Core study information and metadata.

```json
{
  "name": {
    "identifier": "string",
    "acronym": "string",
    "compound": "string"
  },
  "label": "string",
  "version": "string",
  "rationale": "string",
  "description": "string",
  "sponsor_approval_date": "string",
  "confidentiality": "string",
  "original_protocol": "string | boolean"
}
```

**Notes:**

- `name` is required.
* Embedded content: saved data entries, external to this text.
/-! ## Staged members (R15, R503) -/

/-- Write of a member of the descriptor group; offset from the window's base. -/
def TblDesc.member (d : TblDesc) (o : Nat) (v : W32) : Option TblDesc :=
  match o with
  | 0x04 => some { d with cfg := v &&& 0x90000F1F#32 }
  | 0x08 => some { d with geom := v &&& 0x007FFFFF#32 }
  | 0x0C => some { d with rowsLo := v }
  | 0x10 => some { d with rowsHi := v &&& 7#32 }
  | 0x14 => some { d with shard := v &&& 0xFF#32 }
  | 0x18 => some { d with access := v &&& 0xFFFF0FFF#32 }
  | 0x1C => some { d with aLo := v &&& 0xFFFFF000#32 }
  | 0x20 => some { d with aHi := v &&& 0xFFFFF#32 }
  | 0x24 => some { d with bLo := v &&& 0xFFFFF000#32 }
  | 0x28 => some { d with bHi := v &&& 0xFFFFF#32 }
  | 0x2C => some { d with pg := v &&& 0x3FFFF#32 }
  | _ => none

def WinRegs.member (d : WinRegs) (o : Nat) (v : W32) : Option WinRegs :=
  match o with
  | 0 => some { d with ctl := v &&& 0xFF7F3FFF#32 }
  | 4 => some { d with rowLo := v }
  | 8 => some { d with rowHi := v &&& 7#32 }
  | _ => none

def PlcRegs.member (d : PlcRegs) (o : Nat) (v : W32) : Option PlcRegs :=
  match o with
  | 0x04 => some { d with cfg := v &&& 0xFF7FBFFF#32 }
  | 0x08 => some { d with rowLo := v }
  | 0x0C => some { d with rowHi := v &&& 7#32 }
  | 0x10 => some { d with key := v }
  | _ => none

def RatEnt.member (d : RatEnt) (o : Nat) (v : W32) : Option RatEnt :=
  match o with
  | 0x00 => some { d with baseLo := v &&& 0xFFE00000#32 }
  | 0x04 => some { d with baseHi := v &&& 0xFFFFF#32 }
  | 0x08 => some { d with limLo := v &&& 0xFFE00000#32 }
  | 0x0C => some { d with limHi := v &&& 0xFFFFF#32 }
  | 0x10 => some { d with attr := v &&& 0x80010003#32 }
  | _ => none

def Grant.member (d : Grant) (o : Nat) (v : W32) : Option Grant :=
  match o with
  | 4 => some { d with lo := v &&& 0xFFFFF03F#32 }
  | 8 => some { d with hi := v &&& 0x81FFFFFF#32 }
  | _ => none

def CtxRegs.member (d : CtxRegs) (o : Nat) (v : W32) : Option CtxRegs :=
  match o with
  | 0x04 => some { d with cfg := v &&& 0xE0FFFFFF#32 }
  | 0x08 => some { d with pasid := v &&& 0xFFFFF#32 }
  | 0x0C => some { d with share := v }
  | _ => none

/-- Members of an SQ (`aux` is BIND) and of a CQ (`aux` is PASID). -/
def QRegs.memberSq (d : QRegs) (o : Nat) (v : W32) : Option QRegs :=
  match o with
  | 0x04 => some { d with cfg := v &&& 0xFC0003FF#32 }
  | 0x08 => some { d with aux := v &&& 0x0FFF0FFF#32 }
  | 0x0C => some { d with baseLo := v &&& 0xFFFFF000#32 }
  | 0x10 => some { d with baseHi := v &&& 0x1FFFFFF#32 }
  | _ => none
def QRegs.memberCq (d : QRegs) (o : Nat) (v : W32) : Option QRegs :=
  match o with
  | 0x04 => some { d with cfg := v &&& 0xE0F00FFF#32 }
  | 0x08 => some { d with aux := v &&& 0xFFFFF#32 }
  | 0x0C => some { d with baseLo := v &&& 0xFFFFFFC0#32 }
  | 0x10 => some { d with baseHi := v &&& 0x1FFFFFF#32 }
  | _ => none

/-- A staged write, when the offset is a member's own or its staged view (R503); none when it is no member. -/
def stageWrite (off : Nat) (v : W32) (s : State) : Option State :=
  let o := off % 0x800
  if 0x70000 ≤ off && off < 0x71000 then
    (s.tbl.staged.member o v).map fun d => { s with tbl := { s.tbl with staged := d } }
  else if 0x80000 ≤ off && off < 0x81000 && o < 0x400 then
    let x := fget {} s.upd.win (o / 0x40)
    (x.staged.member (o % 0x40) v).map fun d =>
      { s with upd := { s.upd with win := fset {} s.upd.win (o / 0x40) { x with staged := d } } }
  else if 0x81000 ≤ off && off < 0x82000 then
    (s.upd.plcStaged.member o v).map fun d => { s with upd := { s.upd with plcStaged := d } }
  else if 0xA0000 ≤ off && off < 0xA1000 then
    ((fget {} s.rat.staged (o / 0x20)).member (o % 0x20) v).map fun d =>
      { s with rat := { s.rat with staged := fset {} s.rat.staged (o / 0x20) d } }
  else if 0xB1000 ≤ off && off < 0xB2000 then
    (s.fe.atgStaged.member o v).map fun d => { s with fe := { s.fe with atgStaged := d } }
  else if 0xC0000 ≤ off && off < 0xC1000 then
    (s.fe.ctxStaged.member o v).map fun d => { s with fe := { s.fe with ctxStaged := d } }
  else if 0xC1000 ≤ off && off < 0xC2000 then
    (s.fe.sqStaged.memberSq o v).map fun d => { s with fe := { s.fe with sqStaged := d } }
  else if 0xC2000 ≤ off && off < 0xC3000 then
    (s.fe.cqStaged.memberCq o v).map fun d => { s with fe := { s.fe with cqStaged := d } }
  else none

def stagedMemberWriteE (off : Nat) (v : W32) (s : State) : State := (stageWrite off v s).getD s
/-- STAGED_MEMBER_WRITE (R15, R503). -/
def execStagedMemberWrite (off : Nat) (v : W32) (be : BitVec 4) (s : State) := ctlWrite off be s (stagedMemberWriteE off v)

/-! ## Way roles (R273, R274) -/

def dcWaysWriteE (k : Nat) (v : W32) (s : State) : State :=
  let scr := fld v 11 8
  let off := fld v 3 0
  let sl := s.dc.slice k
  if sl.busy then s
  else if 8 < scr || 10 < scr + off then modSlice k (fun sl => { sl with result := 2 }) s
  else
    let keep := min sl.scr scr * 0x20000
    let s := { s with dc := { s.dc with
      scratch := s.dc.scratch.filter fun b => b.1 / 0x100000 ≠ k || b.1 % 0x100000 < keep
      scratchBad := s.dc.scratchBad.filter fun b => 8 * b.1 / 0x100000 ≠ k || 8 * b.1 % 0x100000 < keep } }
    modSlice k (fun sl => { sl with scr := scr, off := off, busy := true }) s
/-- DC_WAYS_WRITE (R274). -/
def execDcWaysWrite (slice : Nat) (v : W32) (be : BitVec 4) (s : State) := ctlWrite (0xA2000 + 16 * slice) be s (dcWaysWriteE slice v)

/-- Lines of the ways that are no cache ways any more are cleaned and leave (R274). -/
def cleanWays (k : Nat) (s : State) : State :=
  let w := (s.dc.slice k).cacheWays
  (s.dc.slice k).lines.foldl (fun s l => if w ≤ l.way then evictLine k l s else s) s

def waysChangeDoneE (k : Nat) (s : State) : State :=
  let sl := s.dc.slice k
  if sl.busy && !(sl.lines.any fun l => sl.cacheWays ≤ l.way && sl.inTxn l.line) then
    modSlice k (fun sl => { sl with busy := false, result := 1 }) (cleanWays k s)
  else s
/-- WAYS_CHANGE_DONE (R274). -/
def execWaysChangeDone (slice : Nat) (s : State) := live (.part (partOfSlice slice)) s (waysChangeDoneE slice)

/-! ## L1 enables (R278, R279) and partition power control (R475) -/

/-- Writes back the M lines of a core's L1 to their homes; they stay as clean copies. -/
def writeBackL1 (core : Nat) (s : State) : State :=
  returnM (fun l => (coreAt s core).l1.any fun m => m.line = l.line && m.st = .M) s
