/-- Rows forwarded by the slices return home; their entries and marks go. -/
def returnRows (k : Nat → Bool) (s : State) : State :=
  let s := (s.mig.fwd.filter fun f => k (fwdSlice s f.table f.row)).foldl (fun s f =>
    if f.isForwarded && f.dirty then returnHome f s else dropFwd f s) s
  (s.mig.sticky.filter fun x => k (fwdSlice s x.table x.row)).foldl (fun s x => unmarkSticky x s) s

/-- A transaction that a slice gives up: the M data that it was given reaches the home; the write it holds waits again, a core's as its
oldest store; a host snoop is answered. -/
def giveUpTxn (s : State) (t : Txn) : State :=
  let s := match t.data with
    | some m => if m.st = .M then homeData (lineHome t.line) m s else s
    | none => s
  match t.kind with
  | .merge (.core _ _) _ _ => s
  | .merge who bytes tag => { s with dc := { s.dc with writes := { who := who, line := t.line, bytes := bytes, tag := tag } :: s.dc.writes } }
  | .hostSnoop op pa => answerHost op pa s
  | _ => s

/-- Copies of the slice's lines in L1s are recalled, its dirty sectors written back, and the slice emptied (R292). -/
def emptySlice (k : Nat) (s : State) : State :=
  let held := (s.dc.slice k).dir.map DirEnt.line
  let s := held.foldl (fun s line =>
    let s := match dirtyL1 s.simt.cores line with
      | some m => homeData k m s
      | none => s
    endLineResv line (dropCopies line s)) s
  let s := (s.dc.slice k).txns.foldl giveUpTxn (modSlice k (fun sl => { sl with txns := [] }) s)
  let s := (s.dc.slice k).lines.foldl (fun s l => evictLine k l s) s
  let s := modSlice k (fun sl => { sliceDef k with lfsr := sl.lfsr }) s
  { s with dc := { s.dc with
      scratch := s.dc.scratch.filter fun b => b.1 / 2 ^ 20 ≠ k
      scratchBad := s.dc.scratchBad.filter fun b => 8 * b.1 / 2 ^ 20 ≠ k } }

def presentPorts (m : MemMap) (p : Nat → Bool) : List Nat := (List.range 144).filter fun n => p n && m.present n

/-- SRE, then TRN with KEEP = 1 (R307). -/
def retrain (n : Nat) (s : State) : State :=
  let s := if (portAt s.ports n).selfRefresh then s else portEnqueue n { op := .sre } s
  portEnqueue n { op := .trn true } (modPort n (fun q => { q with ready := false }) s)

def inPart (p : Nat) (c : Cmd) : Bool := c.home = some p || gatherWorkIn p c

/-- The rows of R456 but the last. -/
def partitionTear (p : Nat) (s : State) : State :=
  let s := wakePart p s
  let s := (List.range 8).foldl (fun s i => clusterTear (8 * p + i) s) s
  let s := abandonPrgs (stopCommands (inPart p) 0x20 s)
  let mine (k : Nat) : Bool := decide (k / 8 = p)
  let s := commitSlices mine (returnRows mine s)
  let s := (List.range 8).foldl (fun s i => emptySlice (8 * p + i) s) s
  (presentPorts s.mem fun n => decide (partOfPort n = p)).foldl (fun s n => retrain n s) s

def partitionResetE (p : Nat) (asked : Bool) (s : State) : State :=
  if s.flt.safe || 8 ≤ p then s
  else if partInReset s p then markAsked .partition p asked s
  else partitionTear p (startRun .partition p asked false s)

/-- The cluster resets that a partition reset completes (R459). -/
def endInner (p : Nat) (s : State) : State :=
  { s with rst := s.rst.filter fun r => !(r.kind = .cluster && partOfCluster r.index = p) }

def partitionDone (p : Nat) (s : State) : State :=
  let s := { s with fe := { s.fe with caps := fset {} s.fe.caps p {} } }
  endRun .partition p (endInner p ((List.range 8).foldl (fun s i => clusterRegs (8 * p + i) s) s))
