/-- Commits of the windows with CMT = 1 (R16, R85, R89, R331, R332, R337, R342, R315, R264 to R266): one that breaks no rule takes
the staged members as a whole, with RESULT 1 (the region attribute table goes busy until it is applied); one that breaks a rule
changes RESULT to 2 and nothing else; a write with CMT = 0 changes nothing. Enabling a context gives its commands a new
generation; an SQ starts afresh when it is enabled (R332, R337). -/
def Obligations.CommitsTakeAllOrNothingOfAGroup : Prop :=
  (∀ (s : State) (v : W32), bit v 0 = true →
    (CtlOpen 0x70030 s → commitRefused s.rat.com (tableOf s s.tbl.sel) s.tbl.staged = false →
      exec (.tblCmt v 0xF#4) s = .next { s with tbl := { s.tbl.apply s.tbl.sel s.tbl.staged with result := 1 } }) ∧
    (CtlOpen 0x70030 s → commitRefused s.rat.com (tableOf s s.tbl.sel) s.tbl.staged = true →
      exec (.tblCmt v 0xF#4) s = .next { s with tbl := { s.tbl with result := 2 } }) ∧
    (CtlOpen 0xC0010 s → ctxRefused s.fe s.fe.ctxSel s.fe.ctxStaged = false →
      exec (.ctxCmt v 0xF#4) s = .next { s with fe := { s.fe with
        ctxResult := 1
        ctx := fset {} s.fe.ctx s.fe.ctxSel ((fget {} s.fe.ctx s.fe.ctxSel).apply s.fe.ctxStaged) } }) ∧
    (CtlOpen 0xC0010 s → ctxRefused s.fe s.fe.ctxSel s.fe.ctxStaged = true →
      exec (.ctxCmt v 0xF#4) s = .next { s with fe := { s.fe with ctxResult := 2 } }) ∧
    (CtlOpen 0xC1014 s → sqRefused s.fe (s.fe.sqOf s.fe.sqSel).regs s.fe.sqStaged = false → (s.fe.sqOf s.fe.sqSel).en = true →
      bit s.fe.sqStaged.cfg 31 = true →
      exec (.qctlSqCmt v 0xF#4) s = .next { s with fe := { s.fe with
        sqResult := 1
        sq := fset {} s.fe.sq s.fe.sqSel ((s.fe.sqOf s.fe.sqSel).apply s.fe.sqStaged) } }) ∧
    (CtlOpen 0xC1014 s → sqRefused s.fe (s.fe.sqOf s.fe.sqSel).regs s.fe.sqStaged = true →
      exec (.qctlSqCmt v 0xF#4) s = .next { s with fe := { s.fe with sqResult := 2 } }) ∧
    (CtlOpen 0xC2014 s → cqRefused s.fe s.fe.cqSel (s.fe.cqOf s.fe.cqSel).regs s.fe.cqStaged = false →
      exec (.qctlCqCmt v 0xF#4) s = .next { s with fe := { s.fe with
        cqResult := 1
        cq := fset {} s.fe.cq s.fe.cqSel ((s.fe.cqOf s.fe.cqSel).apply s.fe.cqStaged) } }) ∧
    (CtlOpen 0xB100C s → s.fe.atgStaged.bad = false →
      exec (.atgCmt v 0xF#4) s = .next { s with fe := { s.fe with
        atgResult := 1
        atg := fset {} s.fe.atg s.fe.atgSel s.fe.atgStaged } }) ∧
    (CtlOpen 0xB100C s → s.fe.atgStaged.bad = true →
      exec (.atgCmt v 0xF#4) s = .next { s with fe := { s.fe with atgResult := 2 } }) ∧
    (CtlOpen 0xA1000 s → s.rat.busy = false → ratRefused s s.rat.staged = false →
      exec (.ratCmt v 0xF#4) s = .next { s with rat := { s.rat with result := 0, busy := true, applying := s.rat.staged } }) ∧
    (CtlOpen 0xA1000 s → s.rat.busy = false → ratRefused s s.rat.staged = true →
      exec (.ratCmt v 0xF#4) s = .next { s with rat := { s.rat with result := 2 } })) ∧
  (∀ (c : Ctx) (r : CtxRegs), bit r.cfg 31 = true → bit c.cfg 31 = false →
    (c.apply r).gen = c.gen + 1 ∧ (c.apply r).state = 1) ∧
  (∀ (c : Ctx) (r : CtxRegs), bit r.cfg 31 = bit c.cfg 31 → (c.apply r).gen = c.gen) ∧
  (∀ (q : Sq) (r : QRegs), bit r.cfg 31 = true → q.en = false → (q.apply r).head = 0 ∧ (q.apply r).tail = 0
    ∧ (q.apply r).err = false ∧ (q.apply r).estGather = 0 ∧ (q.apply r).regs = r) ∧
  (∀ (q : Cq) (r : QRegs), bit r.cfg 31 = true → q.en = false → (q.apply r).head = 0 ∧ (q.apply r).tail = 0
    ∧ (q.apply r).phase = true ∧ (q.apply r).regs = r)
At least one of `identifier`, `acronym`, or `compound` must be non-empty. Priority order: `identifier` > `acronym` > `compound`. The name is auto-generated (uppercased, non-alphanumeric characters removed).
- `version` and `rationale` are required.
- `label` is optional; used as fallback if name generation produces an empty string.
- `description`, `sponsor_approval_date`, `confidentiality`, and `original_protocol` are all optional.
- `original_protocol` is converted to boolean: `"true"`, `"1"`, `"yes"`, `"y"` map to `true` (case-insensitive).
- `sponsor_approval_date` should be in ISO format (e.g. `2024-01-15`).
- When present, `confidentiality`, `original_protocol`, `compound_codes`, `compound_names`, `sponsor_signatory`, and `medical_expert` are stored as extension attributes on the study version.

---

### Converting Studies

```python
converter = USDM4().convert()
# Transform data structures as needed
```

### Expanding Timelines

```python
expander = USDM4().expander(wrapper)
# Process schedule timeline expansion
```

## API Classes

USDM4 includes 73 domain model classes covering:

| Domain | Classes |
|--------|---------|
| Study Structure | `Study`, `StudyVersion`, `StudyDesign`, `StudyArm`, `StudyEpoch`, `StudyElement` |
| Interventions | `StudyIntervention`, `Activity`, `Administration`, `Procedure`, `Encounter` |
| Population | `StudyDesignPopulation`, `AnalysisPopulation`, `EligibilityCriterion`, `SubjectEnrollment` |
| Documents | `StudyDefinitionDocument`, `StudyDefinitionDocumentVersion`, `Amendment` |
| Coding | `Code`, `AliasCode`, `BiomedicalConcept`, `Objective`, `Endpoint` |
| Timelines | `ScheduleTimeline`, `ScheduledActivityInstance`, `ScheduledDecisionInstance` |
| Organization | `StudyIdentifier`, `Organization`, `StudySite` |

## Development

### Running Tests

```bash
pytest
```

Tests require 100% code coverage.

### Code Formatting

```bash
ruff format
ruff check
```

### Building the Package

```bash
python3 -m build --sdist --wheel
```

### Publishing

```bash
twine upload dist/*
```

## Related Projects

- [usdm3](https://pypi.org/project/usdm3/) - USDM Version 3 support

## License

This project is licensed under the GNU General Public License v3.0 - see the [LICENSE](LICENSE) file for details.